Seems they have a pretty cool little business going! I'd like to probably create/order a panel (complete with engraved lettering) and then mount it to a square teak frame. Then I'll mount that frame to the place where the old panel resides.


I'll post a photo when complete. Anyhow 3rd party tach suggestions? Comments about alternator lead method? Or maybe fitting a 3rd party flywheel sensor in the old Yanmar sender's hole?

Thanks!


----------



## floridajaxsailor (Aug 4, 2010)

*.*

been reading the thread but been busy 
I think I have the exact same panel amigo! by the way what was the cost a rough cost of the aluminum replacement front panel Express because I have been thinking about replacing mine- on the wish list...
I have all the exact same connectors including that kill pull switch

Another great tip for you: Mastry's engine in St Pete- Brent is a fantastic resource & a Yanmar dealer
- JD


----------



## chef2sail (Nov 27, 2007)

Check out vetus products...they can be had on sale cheaper. Quality is excellant
\\

vetus engine panels - Google Search


----------



## Jettest (Dec 26, 2012)

Jax - thanks...

With Panel express, you download their free software and design your own custom panel. I just started messing around with it. There's a "price order" feature that you can check repeatedly throughout the designing process. From what I can tell, it's probably going to cost between 120-200 bucks for an 3MM thick aluminum panel.
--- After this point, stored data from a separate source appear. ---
-- ==== Sys2Proof/Machine/Ops.lean ====
section
/-! DEFINITION. The named operations over registers, tables and memory: access to hosts, ports and objects, the clock,
interrupts (14), recorder events (17), the per-host flags (02 R55) and violations (11 R253). -/

namespace Sys2Proof.Machine

/-- What a command answers when it may have raised an interrupt source is built by `answer`, below; every other one
answers its next state as it is. -/
abbrev Answer := Host.Outcome State Fault Refusal

/-! ## Access -/

/-- Host `h`'s endpoint. -/
def State.host (s : State) (h : HostId) : Hst := s.hosts.get h

/-- Changes host `h`'s endpoint. -/
def State.modHost (s : State) (h : HostId) (f : Hst → Hst) : State :=
  { s with hosts := s.hosts.set h (f (s.hosts.get h)) }

/-- Writes of a host's queue of 16 that have not completed (17 R384). -/
def Keep.ownerJobs (k : Keep) (h : HostId) : Nat :=
  ((k.busy.toList ++ k.jobsF).filter fun j => j.owner = some h).length

/-- The host's queue of PREG_DATA writes is full (17 R384). -/
def State.pregFull (s : State) (h : HostId) : Bool := decide (16 ≤ s.keep.ownerJobs h)

/-- The access is a posted write. -/
def HeldAccess.isWrite : HeldAccess → Bool
  | .bar0 .. | .slot .. | .bar2 .. => true
  | _ => false

/-- A write is held, which nothing that the host sends later passes (11 R255, 04 R94). -/
def Hst.writesHeld (x : Hst) : Bool := x.held.any HeldAccess.isWrite

/-- The endpoint holds a BAR0 write that arrives: its queue is full, or an earlier write is held (17 R384, 11 R255). -/
def State.holds (s : State) (h : HostId) : Bool := s.pregFull h || (s.host h).writesHeld

/-- An access joins those the endpoint holds. -/
def State.hold (s : State) (h : HostId) (w : HeldAccess) : State := s.modHost h fun x => { x with held := x.held ++ [w] }

/-- A read arrives: it is served behind the writes the same host posted before it (04 R94, 11 R255). -/
def State.served (s : State) (h : HostId) (w : HeldAccess) (done : State) : State :=
  if (s.host h).writesHeld then s.hold h w else done

/-- A read of an INT_ register by interrupt target `t`. -/
def State.servedTo (s : State) (t : Nat) (w : HeldAccess) (done : State) : State :=
  match t with
  | 0 => s.served .a w done
  | 1 => s.served .b w done
  | _ => done

/-- A BAR0 write of the whole word `v` at offset `o`: held, or carried out. -/
def State.posted (s : State) (h : HostId) (o : Nat) (v : Word) (done : State) : State :=
  if s.holds h then s.hold h (.bar0 o 0xF v) else done

/-- A write to an INT_ register by interrupt target `t`: a host's goes through its endpoint, an engine's does not (14). -/
def State.postedTo (s : State) (t o : Nat) (v : Word) (done : State) : State :=
  match t with
  | 0 => s.posted .a o v done
  | 1 => s.posted .b o v done
  | _ => done

/-- Port `p`. -/
def State.port (s : State) (p : Nat) : PortS := s.ports.get (PortS.init p) p

/-- Replaces port `p`. -/
def State.setPort (s : State) (p : Nat) (v : PortS) : State := { s with ports := s.ports.put p v }

/-- Changes port `p`. -/
def State.modPort (s : State) (p : Nat) (f : PortS → PortS) : State := s.setPort p (f (s.port p))

/-- The frame a port receives, replaced. -/
def State.setRx (s : State) (p : Nat) (r : Option RxFrame) : State :=
  s.modPort p fun v => { v with stat := { v.stat with rx := r } }

/-- The frame a port sends, replaced. -/
def State.setTx (s : State) (p : Nat) (t : Option TxFrame) : State :=
  s.modPort p fun v => { v with stat := { v.stat with tx := t } }

/-- Object `o`: an object not listed is as 04 R80 initialises it. -/
def State.obj (s : State) (o : Nat) : Obj := s.objs.get {} o

/-- Replaces object `o`. -/
def State.setObj (s : State) (o : Nat) (v : Obj) : State := { s with objs := s.objs.put o v }

/-- Changes object `o`. -/
def State.modObj (s : State) (o : Nat) (f : Obj → Obj) : State := s.setObj o (f (s.obj o))

/-- Interrupt target `t`. -/
def State.target (s : State) (t : Nat) : IrqTarget := s.irq.targets.get {} t

/-- Changes interrupt target `t`. -/
def State.modTarget (s : State) (t : Nat) (f : IrqTarget → IrqTarget) : State :=
  { s with irq := { s.irq with targets := s.irq.targets.put t (f (s.target t)) } }

/-- Appends an output. -/
def State.emit (s : State) (o : Out) : State := { s with out := o :: s.out }

/-- Applies a change for each member of a list, in order. -/
def forAll {α : Type} (f : α → State → State) : List α → State → State
  | [], s => s
  | x :: xs, s => forAll f xs (f x s)

/-! ## Clock -/

/-- The free-running 1 us counter (01 R458). -/
def State.us (s : State) : Nat := s.clk.ticks / 100

/-- Now in the tracker's units of 2^-16 of 10 ns (08 R174). -/
def State.now (s : State) : Int := (s.clk.ticks : Int) * 65536

/-- PHASE (08 R171); it stays below 65,536 until the cycle start is processed. -/
def State.phase (s : State) : Nat :=
  let d := s.now - s.trk.start
  if s.trk.len ≤ 0 then 0 else min 65535 (65536 * d / s.trk.len).toNat

/-- The fabric runs 4 cycles in a phase-clock tick; the token of 04 R103 advances by one in each. -/
def tokenAfter (token ticks : Nat) : Nat := (token + 4 * ticks) % 72

/-! ## Interrupts (14) -/

/-- The priority of a source after frame-die reset (14 R312). -/
def resetPrio (n : Nat) : Nat :=
  if n = 0 then 0 else if n ≤ 64 then 8 else if n ≤ 128 then 3 else if n ≤ 130 then 6 else if n ≤ 132 then 5
  else if n ≤ 134 then 9 else if n = 135 then 12 else if n ≤ 139 then 7 else if n = 140 then 12
  else if n ≤ 142 then 10 else if n ≤ 144 then 15 else if n ≤ 150 then 14 else if n = 151 then 5
  else if n ≤ 155 then 11 else if n ≤ 158 then 0 else if n = 159 then 2 else if n = 160 then 13
  else if n = 161 then 4 else if n = 162 then 11 else if n = 163 then 4 else if n = 164 then 13
  else if n = 165 then 10 else if n = 166 then 6 else if n = 167 then 10 else if n = 168 then 4
  else if n = 169 then 11 else if n = 170 then 15 else if n = 171 then 12 else if n = 172 then 12
  else if n = 173 then 6 else if n = 174 then 9 else if n ≤ 191 then 0 else 1
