/-- A write of the whole OBJ_CMD word by a reader; the processors' goes through no endpoint. -/
def State.readerWrite (s : State) (r : Reader) (o : Nat) (w : Word) : State :=
  match r with
  | .host h => s.cmdWrite h o w
  | .processors => s.objCmd .processors o w

def execNdClr (r : Reader) (obj : BitVec 14) (s : State) : Answer := answer (s.readerWrite r obj.toNat 0x80000000#32)
def execOvwClr (r : Reader) (obj : BitVec 14) (s : State) : Answer := answer (s.readerWrite r obj.toNat 0x40000000#32)
def execTxReq (h : HostId) (obj : BitVec 14) (len : BitVec 12) (s : State) : Answer :=
  answer (s.cmdWrite h obj.toNat (image [(29, 1), (0, len.toNat)]))
def execTxCancel (h : HostId) (obj : BitVec 14) (s : State) : Answer := answer (s.cmdWrite h obj.toNat 0x10000000#32)

/-- A byte that a BAR2 read returns (04 R91, R92). -/
def State.bar2Byte (s : State) (h : HostId) (o i : Nat) : Byte :=
  let v := s.obj o
  if i < 0x40 then (v.header o).getD i 0
  else if v.en && decide (i < 0x40 + v.capacity) then
    s.poolByte ((if v.send then v.bufAt h else v.imageAt) + (i - 0x40))
  else 0

/-- The message-memory codeword a BAR2 byte is read from; none for a byte that reads 0. -/
def State.bar2Word (s : State) (h : HostId) (o i : Nat) : Option Nat :=
  let v := s.obj o
  if i < 0x40 then some (o * 64 + i / 16 * 16)
  else if v.en && decide (i < 0x40 + v.capacity) then
    some (poolWordAddr ((if v.send then v.bufAt h else v.imageAt) + (i - 0x40)))
  else none

/-- An object header is unusable: FAULTED, and what has not begun ends with TX_FAIL; a begun frame is not retried
(04 R102). -/
def State.faultObj (s0 : State) (o : Nat) : State :=
  let s := s0.checkMedia o
  let v := s.obj o
  let w := { v with faulted := true }
  let waits := v.req.pend.a || v.req.pend.b
  if v.req.begun then
    s.setObj o { w.unpend with req := { w.unpend.req with fail := w.req.fail || waits }, tx := { w.tx with lastTry := true } }
  else if v.busy then (s.setObj o w.unpend.overFail).resolveSlots
  else s.setObj o w

/-- A BAR2 read: an uncorrectable codeword poisons the completion, and a header codeword faults the object (04 R102). Of
several the first is reported (log entry 119). -/
def State.bar2Serve (s : State) (h : HostId) (offset len : Nat) : State :=
  let cells := numsFrom offset len
  let bad := cells.filterMap fun a =>
    match s.bar2Word h (a / 0x1000) (a % 0x1000) with
    | some w => if s.wordBad w then some (a, w) else none
    | none => none
  match bad with
  | [] => s.emit (.bar2 h (cells.map fun a => s.bar2Byte h (a / 0x1000) (a % 0x1000)) false)
  | (a, w) :: _ =>
    let s1 := (s.emit (.bar2 h (List.replicate len 0xFF#8) true)).eccBad 0 w
    if a % 0x1000 < 0x40 then s1.faultObj (a / 0x1000) else s1

/-- BAR2_READ is served or held (04 R80, R93, R94). -/
def State.bar2Read (s : State) (h : HostId) (offset len : Nat) : State :=
  if s.bar2Now h then s.bar2Serve h offset len else s.hold h (.bar2Read offset len)

def execBar2Read (h : HostId) (offset : BitVec 26) (len : BitVec 13) (s : State) : Answer :=
  answer (s.bar2Read h offset.toNat len.toNat)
Real basic could be under 100.

I'll try that guy you suggested


----------



## Jettest (Dec 26, 2012)

Anyone know if the "idiot lights" are interchangeable with any standard 12v indicator light? I'd like to put new ones in my new panel.


----------



## tommays (Sep 9, 2008)

I would go with gauges if at all possible and perhaps some IDIOT BUZZERS but you may need to add some switches to the motor 

You would need a sender for each gauge and a switch for each idiot function you want such as overheating and low oil pressure 

The buzzers are nice as each time you start the motor they BUZZ until it gets oil pressure so you knwo it is working


----------



## chucklesR (Sep 17, 2007)

You don't need to tap the block to add oil pressure, you simply need to order and install the oil pressure sensor. 
Sometimes mechanics who "know" are your worse enemy.
Read:
2GM20F Oil Pressure and Temp Sending Units - Cruisers & Sailing Forums


----------



## Alex W (Nov 1, 2012)

The Yanmar panel is plastic but clearly lasts a decade or longer of regular use. I just bought a replacement for the panel not the lights or instruments) for $25. That seems reasonable since it is replacing one that is 27 years old.
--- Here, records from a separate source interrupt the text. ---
/-- BATCH_COPY_DONE (09 R211). -/
def State.batchCopyDone (s : State) (h : HostId) : State :=
  match s.nextBatch h with
  | none => s
  | some b =>
    if !b.started.get h then s
    else
      let bad := b.spans.foldl (fun l sp => l ++ s.mem.badIn sp.1 sp.2) []
      if !(s.host h).pcie.dma || !bad.isEmpty then ((forAll (fun a s => s.eccBad 0 a) bad s).skipBatch h b.n).startAll h
      else
      let s1 := s.writeBatch h b
      (((s1.modBatch b.n fun b => { b with waits := b.waits.set h false }).sweepBatches).raise (129 + h.num)).startAll h

def execBatchCopyDone (h : HostId) (s : State) : Answer := answer (s.batchCopyDone h)

/-- DRING_CONS (09 R213, 11 R253). -/
def State.dringCons (s : State) (h : HostId) (v : Word) : State :=
  let r := (s.host h).dring
  if !r.en then s.violation h 8 0 0x1030
  else if r.badCons 64 v then s.violation h 6 0 0x1030
  else s.modHost h fun x => { x with dring := { x.dring with cons := v } }

def execDringCons (h : HostId) (v : Word) (s : State) : Answer := .next (s.posted h 0x1030 v (s.dringCons h v))

/-! ## Direct entries (09 R220-R223) -/

/-- The bytes of an entry: prefix and record (09 R220). -/
def DEntry.bytes (e : DEntry) : List Byte := e.pre ++ e.r.bytes e.seq

/-- Bytes of the entries that wait. -/
def State.directBytes (s : State) : Nat := s.dlv.direct.foldl (fun n e => n + e.bytes.length) 0

/-- Entries that wait for no host any more leave the pool, and raise the port-traffic sources of their ports: what they bring to a
host's memory has been issued by then (09 R222, R223, 11 R257, log entry 164). -/
def State.sweepDirect (s : State) : State :=
  let gone := s.dlv.direct.filter fun (e : DEntry) => !(e.waits.a || e.waits.b)
  let s1 := { s with dlv := { s.dlv with direct := s.dlv.direct.filter fun (e : DEntry) => e.waits.a || e.waits.b } }
  forAll (fun (e : DEntry) (s : State) => s.portTraffic e.port) gone s1

/-- The oldest waiting entry is skipped for the hosts it waits for (09 R222). -/
def State.skipOldest (s : State) : State :=
  match s.dlv.direct with
  | [] => s
  | e :: es =>
    let s1 := { s with dlv := { s.dlv with direct := { e with waits := .both false } :: es } }
    forAll (fun h s => if e.waits.get h then s.ringGap h false else s) [HostId.a, HostId.b] s1.sweepDirect

/-- Room is made in the pool; `k` bounds the entries skipped. -/
def State.roomDirect (s : State) (n : Nat) : Nat → State
  | 0 => s
  | k + 1 => if s.directBytes + n ≤ 0x400000 then s else State.roomDirect s.skipOldest n k

/-- The prefix of an entry whose record has `n` bytes, with PHASE and TIME (09 R220). -/
def entryPrefix (dseq : Word) (n phase : Nat) (time : BitVec 64) : List Byte :=
  wordBytes dseq ++ leBytes 2 (16 + n) ++ leBytes 2 phase ++ leBytes 8 time.toNat

/-- Where `n` bytes from place `at_` of the queue of 4 MiB lie in message memory (09 R222). -/
def directSpans (at_ n : Nat) : List (Nat × Nat) :=
  if at_ + n ≤ 0x400000 then [(0x500000 + at_, n)]
  else [(0x500000 + at_, 0x400000 - at_), (0x500000, at_ + n - 0x400000)]

/-- A notice goes into the port's C16 chain; a full chain loses it and shows OVERRUN (09 R223, 12 R287, R289, log
entry 7). -/
def State.directNotice (s : State) (p : Nat) : State :=
  let q := s.dlv.notices.get [] p
  let w := Config.noticeWord s.clk.draws
  let s1 := { s with clk := { s.clk with draws := s.clk.draws + 1 } }
  if 8 ≤ q.length then { s1 with dlv := { s1.dlv with noticeOver := insertNat p s1.dlv.noticeOver } }
  else { s1 with dlv := { s1.dlv with notices := s1.dlv.notices.put p (q ++ [[setBits w.1 31 28 1, w.2]]) } }

/-- A Direct entry is formed and written into the pool, with the notice (09 R220-R223). One that no host takes raises its source
now. -/
def State.formDirect (s : State) (p : Nat) (r : DRec) (phase : Nat) (time : BitVec 64) : State :=
  let k := s.dlv.seqs.get 0 p
  let e : DEntry := { dseq := s.dlv.dseq, port := p, at_ := s.dlv.pos, pre := entryPrefix s.dlv.dseq r.size phase time, seq := k,
                      r := r, waits := ⟨(s.host .a).dring.en, (s.host .b).dring.en⟩ }
  let n := e.bytes.length
  let s0 := (s.roomDirect n s.dlv.direct.length).directNotice p
  let s1 := forAll (fun sp s => s.overwrite sp.1 sp.2) (directSpans e.at_ n) s0
  { s1 with dlv := { s1.dlv with
      dseq := s.dlv.dseq + 1, seqs := s1.dlv.seqs.put p ((k + 1) % 65536), pos := (s.dlv.pos + n) % 0x400000
      direct := s1.dlv.direct ++ [e] } }.sweepDirect

/-- Byte `i` of an entry lies in an uncorrectable codeword. -/
def DEntry.lost (m : MemCtl) (e : DEntry) (i : Nat) : Bool := m.badMsg ((0x500000 + (e.at_ + i) % 0x400000) / 16 * 16)

/-- A waiting entry read with codewords met uncorrectable: they are zeros, and the record is read as in a batch (04 R102,
09 R220). -/
def DEntry.readOut (m : MemCtl) (e : DEntry) : DEntry :=
  if (directSpans e.at_ e.bytes.length).all fun sp => (m.badIn sp.1 sp.2).isEmpty then e
  else { e with pre := zeroBad (e.lost m) 0 e.pre
                r := let r := e.r.readWith fun i => e.lost m (16 + i); { r with flags := r.flags ||| 2 } }

/-- The copy of a batch to the host's ring has started and is not complete: its room is not free (09 R211, 11 R256). -/
def State.copyingTo (s : State) (h : HostId) : Bool :=
  s.dlv.batches.any fun b => b.waits.get h && b.started.get h && (b.oldRing.get h).isNone

/-- DIRECT_ENTRY_DELIVER: the oldest entry that waits for the host is written, or skipped (09 R222, R223); behind a batch whose copy is
in progress it waits (11 R256, R257). It goes to the ring the host has by then: with none configured it is skipped, as one that does
not fit (DESIGN CHOICE, log entry 169). -/
def State.directDeliver (s : State) (h : HostId) : State :=
  if s.copyingTo h then s
  else match s.dlv.direct.find? fun e => e.waits.get h with
  | none => s
  | some e0 =>
    let e := e0.readOut s.mem
    let r := (s.host h).dring
    let s0 := s.healSpans (directSpans e.at_ e.bytes.length)
    let s1 := { s0 with dlv := { s0.dlv with direct := s0.dlv.direct.map fun (x : DEntry) =>
        if x.dseq = e.dseq then { e with waits := e.waits.set h false } else x } }
    let s2 := if (s.host h).pcie.dma && r.en && decide (e.bytes.length ≤ r.free) then
        ((s1.ringWrite h r.base.toNat r.size r.prod.toNat e.bytes).modHost h fun x =>
          { x with dring := { x.dring with prod := r.prod + BitVec.ofNat 32 e.bytes.length } }).writeback h
      else s1.ringGap h false
    s2.sweepDirect

def execDirectEntryDeliver (h : HostId) (s : State) : Answer := answer (s.directDeliver h)

end Sys2Proof.Machine
end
I have my own CNC milling machine and could have fairly easily made a custom aluminum panel. I found it a better use of my time to just get the Yanmar one. I'll use this as an excuse to lube the shutoff cable too since pressure from that is what broke the original panel. I may also beef up the shutoff cable mount with a large backing plate.


----------



## Plumbean (Dec 17, 2009)

Alex W said:


> The Yanmar panel is plastic but clearly lasts a decade or longer of regular use. I just bought a replacement for the panel not the lights or instruments) for $25. That seems reasonable since it is replacing one that is 27 years old...
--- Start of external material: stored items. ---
/-- The drop tests of 10 R235, in order. -/
def State.admitEntry (s : State) (r : Nat) (newest : Bool) (f out : Frame) (win : Nat) : State :=
  let d := (s.route r).dst
  let n := cellsOf f.data.length
  if !(s.port d).enabled then s.countDrop r
  else
    let full := decide (16 ≤ (s.route r).queue.length)
    if full && (newest || decide ((s.route r).queue.length ≤ (s.route r).held)) then s.countDrop r
    else
      let s1 := if full then s.dropOldest r else s
      let s2 := if newest then s1 else s1.dropToFit r n 16
      if s2.fits d n then s2.appendEntry r f out win else s2.countDrop r

/-- A frame of window number `win` is converted and enqueued on one matching route (10 R234, R235, R240); `copy` is the window whose
copy has filtered it, which for a fence is the one before (05 R118). Where the port's cell quota cannot be read, the route does not
match (04 R102). -/
def State.enqueueOn (s : State) (r : Nat) (f : Frame) (win copy : Nat) : State :=
  let was := s.routeCopy r copy
  let v := s.route r
  if (copyBefore copy s.copiesPrev).isSome && flushes was (v.entry, v.ext) then s.modRoute r fun v => { v with flushed := incSat v.flushed 65535 }
  else if (s.mem.within 0).badTable (0x3E100 + 2 * v.dst) then s
  else
    match convert was.1 was.2 f with
    | .error .xlate => s.modRoute r fun v => { v with xlate := incSat v.xlate 65535 }
    | .error .tooLong => s.modRoute r fun v => { v with tooLong := incSat v.tooLong 65535 }
    | .error .hop => s.modRoute r fun v => { v with hop := incSat v.hop 65535 }
    | .ok out => s.admitEntry r (rteDropNewest was.1) f out win

/-- ROUTE_ENQUEUE: the oldest valid frame of the port that waits is enqueued on its routes in ascending number
(10 R234). -/
def State.routeEnqueue (s : State) (p : Nat) : State :=
  match (s.port p).tx.toRoute with
  | [] => s
  | rx :: rest =>
    let s1 := s.modPort p fun v => { v with tx := { v.tx with toRoute := rest } }
    match rx.frame with
    | none => s1
    | some f => forAll (fun r s => s.enqueueOn r f rx.ownWin rx.sofWin) rx.routes s1

def execRouteEnqueue (p : Port) (s : State) : Answer := .next (s.routeEnqueue p.val)

/-! ## Ends of a route's attempts (10 R238, R240, R242) -/

/-- The begun frame of a flushed queue has failed: its entries go, counted as flushed (10 R240). -/
def Route.flushIfDue (v : Route) : Route :=
  if v.flushDue && v.begun.isEmpty then
    let n := max 1 v.fixed
    { v with flushed := min 65535 (v.flushed + min n v.queue.length), queue := v.queue.drop n, head := 0, fixed := 0,
             flushDue := false }
  else v

/-- An attempt of a route begins on a port: its pack group is fixed. -/
def State.routeBegin (s : State) (p r n : Nat) (trail : Bool) : State :=
  if trail then s
  else s.modRoute r fun v => { v with begun := insertNat p v.begun, fixed := if extLenMode v.ext = 2 then n else v.fixed }

/-- An attempt ends without completing: it is retried, or goes with a flushed queue (10 R240), and its count of training NAKs with it
(03 R68). -/
def State.routeRetry (s : State) (p r : Nat) (trail : Bool) : State :=
  if trail then s
  else
    let s1 := s.modRoute r fun v => { v with begun := v.begun.filter (· != p) }.flushIfDue
    if (s.route r).flushDue && !(s1.route r).flushDue then s1.forgetNaks (.route r) (nums 16) else s1

/-- The copies of the other media that go on after a completion on port `p` (10 R242): those begun are in their own
attempts; those not begun are withdrawn on a port in BUS_OFF, RECOVERING or GAUZE. -/
def State.trailAfter (s : State) (r p : Nat) (f : Frame) : List (Nat × Frame) :=
  ((s.routeMedia r).filter fun q => q != p && (((s.route r).begun.contains q) ||
    !((s.port q).stat.state = .busOff || (s.port q).stat.state = .recovering || (s.port q).stat.state = .gauze))).map
      fun q => (q, f)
Perhaps you got lucky. My type B panel was brand new for the start of the 2009 season, and by mid-2011 it was completely shot. The graphics are stickered on, and the UV damage completely destroyed them in no time. The replacement is sitting on my workbench and cost a lot more than $25 (can't remember exactly, but it was more like $85) and that is just for the plastic panel with the graphics (no instruments). I've bought a custom UV panel to bolt over it (from these folks: Rain shields for portholes & engine panels ~ Seaworthy Goods) so hopefully that will help with the longevity. Overall, I'm happy with my Yanmar, but this, and the fact that the panel only has idiot lights, are my two complaints.


----------



## fallard (Nov 30, 2009)

Alex W said:


> I'll use this as an excuse to lube the shutoff cable too since pressure from that is what broke the original panel. I may also beef up the shutoff cable mount with a large backing plate.


I eventually replaced my shutoff cable, after trying the lube approach and it was well-worth the minimal expense, as it was a major improvement. I also replaced my 22 yr old panel with a Yanmar panel but I mounted the shutoff in the fiberglass next to the panel at the suggestion of my diesel mechanic. I didn't see any decent way to backup the plastic panel and this solves that problem once and for all.


----------